A more robust way might be to fit a Gaussian curve (or your own model) to a subset of the data centred around the peak — say, from a local minima on one side to a local minima on the other — and use one of the parameters of that curve (eg. sigma) to calculate the width.
I realise this is a lot of code, but I've deliberately avoided factoring out the index-finding functions to "show my working" a bit more, and of course the plotting functions are there just to demonstrate.
Hopefully this gives you at least a good starting point to come up with something more suitable to your particular set.
Late to the party, but for anyone coming across this question in the future...
Eye movement data looks very similar to this; I'd base an approach off that used by Nystrom + Holmqvist, 2010. Smooth the data using a Savitsky-Golay filter (scipy.signal.savgol_filter in scipy v0.14+) to get rid of some of the low-level noise while keeping the large peaks intact - the authors recommend using an order of 2 and a window size of about twice the width of the smallest peak you want to be able to detect. You can find where the bands are by arbitrarily removing all values above a certain y value (set them to numpy.nan). Then take the (nan)mean and (nan)standard deviation of the remainder, and remove all values greater than the mean + [parameter]*std (I think they use 6 in the paper). Iterate until you're not removing any data points - but depending on your data, certain values of [parameter] may not stabilise. Then use numpy.isnan() to find events vs non-events, and numpy.diff() to find the start and end of each event (values of -1 and 1 respectively). To get even more accurate start and end points, you can scan along the data backward from each start and forward from each end to find the nearest local minimum which has value smaller than mean + [another parameter]*std (I think they use 3 in the paper). Then you just need to count the data points between each start and end.
This won't work for that double peak; you'd have to do some extrapolation for that.
The best method might be to statistically compare a bunch of methods with human results.

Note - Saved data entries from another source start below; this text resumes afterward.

theorem keeps_execWrite64 (r : Req) (s : State) (t : State) (e : execWrite64 r s = .next t) : Keeps s t := by
  have hk : Keeps s s := keeps_refl _
  simp only [execWrite64, Host.Outcome.next.injEq] at e
  subst e
  repeat' (first | with_reducible exact hk | with_reducible exact keeps_refl _ | exact trivial | exact (fun u => keeps_refl u) | with_reducible apply keeps_respond | with_reducible apply keeps_serveOne | with_reducible apply keeps_writePlace | with_reducible apply keeps_account | with_reducible apply resKeeps_ite | with_reducible apply resKeeps_done | with_reducible apply resKeeps_hold | with_reducible apply resKeeps_jump | with_reducible apply resKeeps_faultIn | with_reducible apply keeps_ite | with_reducible apply keeps_foldl | intro _ | dsimp only | split | (simp (maxDischargeDepth := 40) only [keeps_respond, keeps_serveOne, keeps_writePlace, keeps_account, keeps_ite, keeps_mk, keeps_foldl, keeps_refl, hk, resKeeps_ite, resKeeps_done, resKeeps_hold, resKeeps_jump, resKeeps_faultIn, resKeeps_block, resKeeps_fault]; done))

theorem keeps_execCinc (r : Req) (s : State) (t : State) (e : execCinc r s = .next t) : Keeps s t := by
  have hk : Keeps s s := keeps_refl _
  simp only [execCinc, Host.Outcome.next.injEq] at e
  subst e
  repeat' (first | with_reducible exact hk | with_reducible exact keeps_refl _ | exact trivial | exact (fun u => keeps_refl u) | with_reducible apply keeps_lcInc | with_reducible apply keeps_gcAdd | with_reducible apply keeps_respond | with_reducible apply keeps_serveOne | with_reducible apply resKeeps_ite | with_reducible apply resKeeps_done | with_reducible apply resKeeps_hold | with_reducible apply resKeeps_jump | with_reducible apply resKeeps_faultIn | with_reducible apply keeps_ite | with_reducible apply keeps_foldl | intro _ | dsimp only | split | (simp (maxDischargeDepth := 40) only [keeps_lcInc, keeps_gcAdd, keeps_respond, keeps_serveOne, keeps_ite, keeps_mk, keeps_foldl, keeps_refl, hk, resKeeps_ite, resKeeps_done, resKeeps_hold, resKeeps_jump, resKeeps_faultIn, resKeeps_block, resKeeps_fault]; done))

theorem keeps_serve256 (r0 : State) (s : State) (op len : Nat) (write : Bool) (r : Req) (act : State → State) (hk : Keeps r0 s) (hact : ∀ u, Keeps u (act u)) : Keeps r0 (serve256 s op len write r act) := by
  unfold serve256
  repeat' (first | with_reducible exact hk | with_reducible exact keeps_refl _ | exact trivial | exact (fun u => keeps_refl u) | exact keeps_trans _ _ _ (by simp (maxDischargeDepth := 40) only [keeps_takeMsg, keeps_keepMsg, keeps_refuse, keeps_portAsk, keeps_noteWindow, keeps_ite, keeps_mk, keeps_foldl, keeps_refl, hk]) (hact _) | with_reducible apply keeps_takeMsg | with_reducible apply keeps_keepMsg | with_reducible apply keeps_refuse | with_reducible apply keeps_portAsk | with_reducible apply keeps_noteWindow | with_reducible apply keeps_ite | with_reducible apply keeps_foldl | intro _ | dsimp only | split | (simp (maxDischargeDepth := 40) only [keeps_takeMsg, keeps_portAsk, hk]; done))
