theorem keeps_execDepositWrite (l : Nat) (s : State) (t : State) (e : execDepositWrite l s = .next t) : Keeps s t := by
  have hk : Keeps s s := keeps_refl _
  simp only [execDepositWrite, Host.Outcome.next.injEq] at e
  subst e
  (repeat' split) <;> simp (maxDischargeDepth := 40) only [keeps_writeDeposit, keeps_refl]

theorem keeps_execCanopyLandingWrite (l : Nat) (s : State) (t : State) (e : execCanopyLandingWrite l s = .next t) : Keeps s t := by
  have hk : Keeps s s := keeps_refl _
  simp only [execCanopyLandingWrite, Host.Outcome.next.injEq] at e
  subst e
  (repeat' split) <;> simp (maxDischargeDepth := 40) only [keeps_setLeaf, keeps_bumpLeaf, keeps_lcInc, keeps_slotB, keeps_overlapCheck, keeps_refl]

theorem keeps_execScoreboardRelease (l : Nat) (s : State) (t : State) (e : execScoreboardRelease l s = .next t) : Keeps s t := by
  have hk : Keeps s s := keeps_refl _
  simp only [execScoreboardRelease, Host.Outcome.next.injEq] at e
  subst e
  simp (maxDischargeDepth := 40) only [keeps_modLeaf, keeps_refl]

theorem keeps_fillRefused (r0 : State) (s : State) (l : Nat) (code : Nat) (m : CMiss) (hk : Keeps r0 s) : Keeps r0 (fillRefused s l code m) := by
  unfold fillRefused
  (repeat' split) <;> simp (maxDischargeDepth := 40) only [keeps_modLeaf, keeps_leafFault, hk]

theorem keeps_fillLine (r0 : State) (s : State) (l : Nat) (line : Nat) (ms : List CMiss) (data : Lanes) (bad : Bool) (hk : Keeps r0 s) : Keeps r0 (fillLine s l line ms data bad) := by
  unfold fillLine
  simp (maxDischargeDepth := 40) only [keeps_setLeaf, keeps_evictFor, keeps_ite, hk]

theorem keeps_execCacheFill (l : Nat) (check : LineCheck) (s : State) (t : State) (e : execCacheFill l check s = .next t) : Keeps s t := by
  have hk : Keeps s s := keeps_refl _
  simp only [execCacheFill, Host.Outcome.next.injEq] at e
  subst e
  repeat' (first | with_reducible exact hk | with_reducible exact keeps_refl _ | exact trivial | exact (fun u => keeps_refl u) | with_reducible apply keeps_setLeaf | with_reducible apply keeps_modLeaf | with_reducible apply keeps_bumpCol | with_reducible apply keeps_lineFetch | with_reducible apply keeps_askSlot | with_reducible apply keeps_fillRefused | with_reducible apply keeps_fillLine | with_reducible apply resKeeps_ite | with_reducible apply resKeeps_done | with_reducible apply resKeeps_hold | with_reducible apply resKeeps_jump | with_reducible apply resKeeps_faultIn | with_reducible apply keeps_ite | with_reducible apply keeps_foldl | intro _ | dsimp only | split | (simp (maxDischargeDepth := 40) only [keeps_setLeaf, keeps_modLeaf, keeps_bumpCol, keeps_lineFetch, keeps_askSlot, keeps_fillRefused, keeps_fillLine, keeps_ite, keeps_mk, keeps_foldl, keeps_refl, hk, resKeeps_ite, resKeeps_done, resKeeps_hold, resKeeps_jump, resKeeps_faultIn, resKeeps_block, resKeeps_fault]; done))

theorem keeps_execReRun (l : Nat) (s : State) (t : State) (e : execReRun l s = .next t) : Keeps s t := by
  have hk : Keeps s s := keeps_refl _
  simp only [execReRun, Host.Outcome.next.injEq] at e
  subst e
  (repeat' split) <;> simp (maxDischargeDepth := 40) only [keeps_setLeaf, keeps_leafFault, keeps_refl]

theorem keeps_coreAsk (r0 : State) (s : State) (l : Nat) (rows : List Nat) (write : Bool) (fin : State → Res) (hk : Keeps r0 s)
    (hf : ∀ u, Keeps r0 u → ResKeeps r0 (fin u)) : ResKeeps r0 (coreAsk s l rows write fin) := by
  have h (y : Leaf) : Keeps r0 (setLeaf s l y) := keeps_setLeaf _ _ _ _ hk
  unfold coreAsk
  simp only
  split
  · exact hf _ (keeps_settle _ _ _ _ (h _))
  · exact h _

You would take a large variety data and a large variety of measurement estimates (widths at various thresholds, area above various thresholds, different threshold selection methods, 2nd moments, polynomial curve fits of various degrees, pattern matching, and etc.) and compare these estimates to human measurements of the same data set. Pick the estimate method that correlates best with expert human results. Or maybe pick several methods, the best one for each of various heights, for various separations from other peaks, and etc.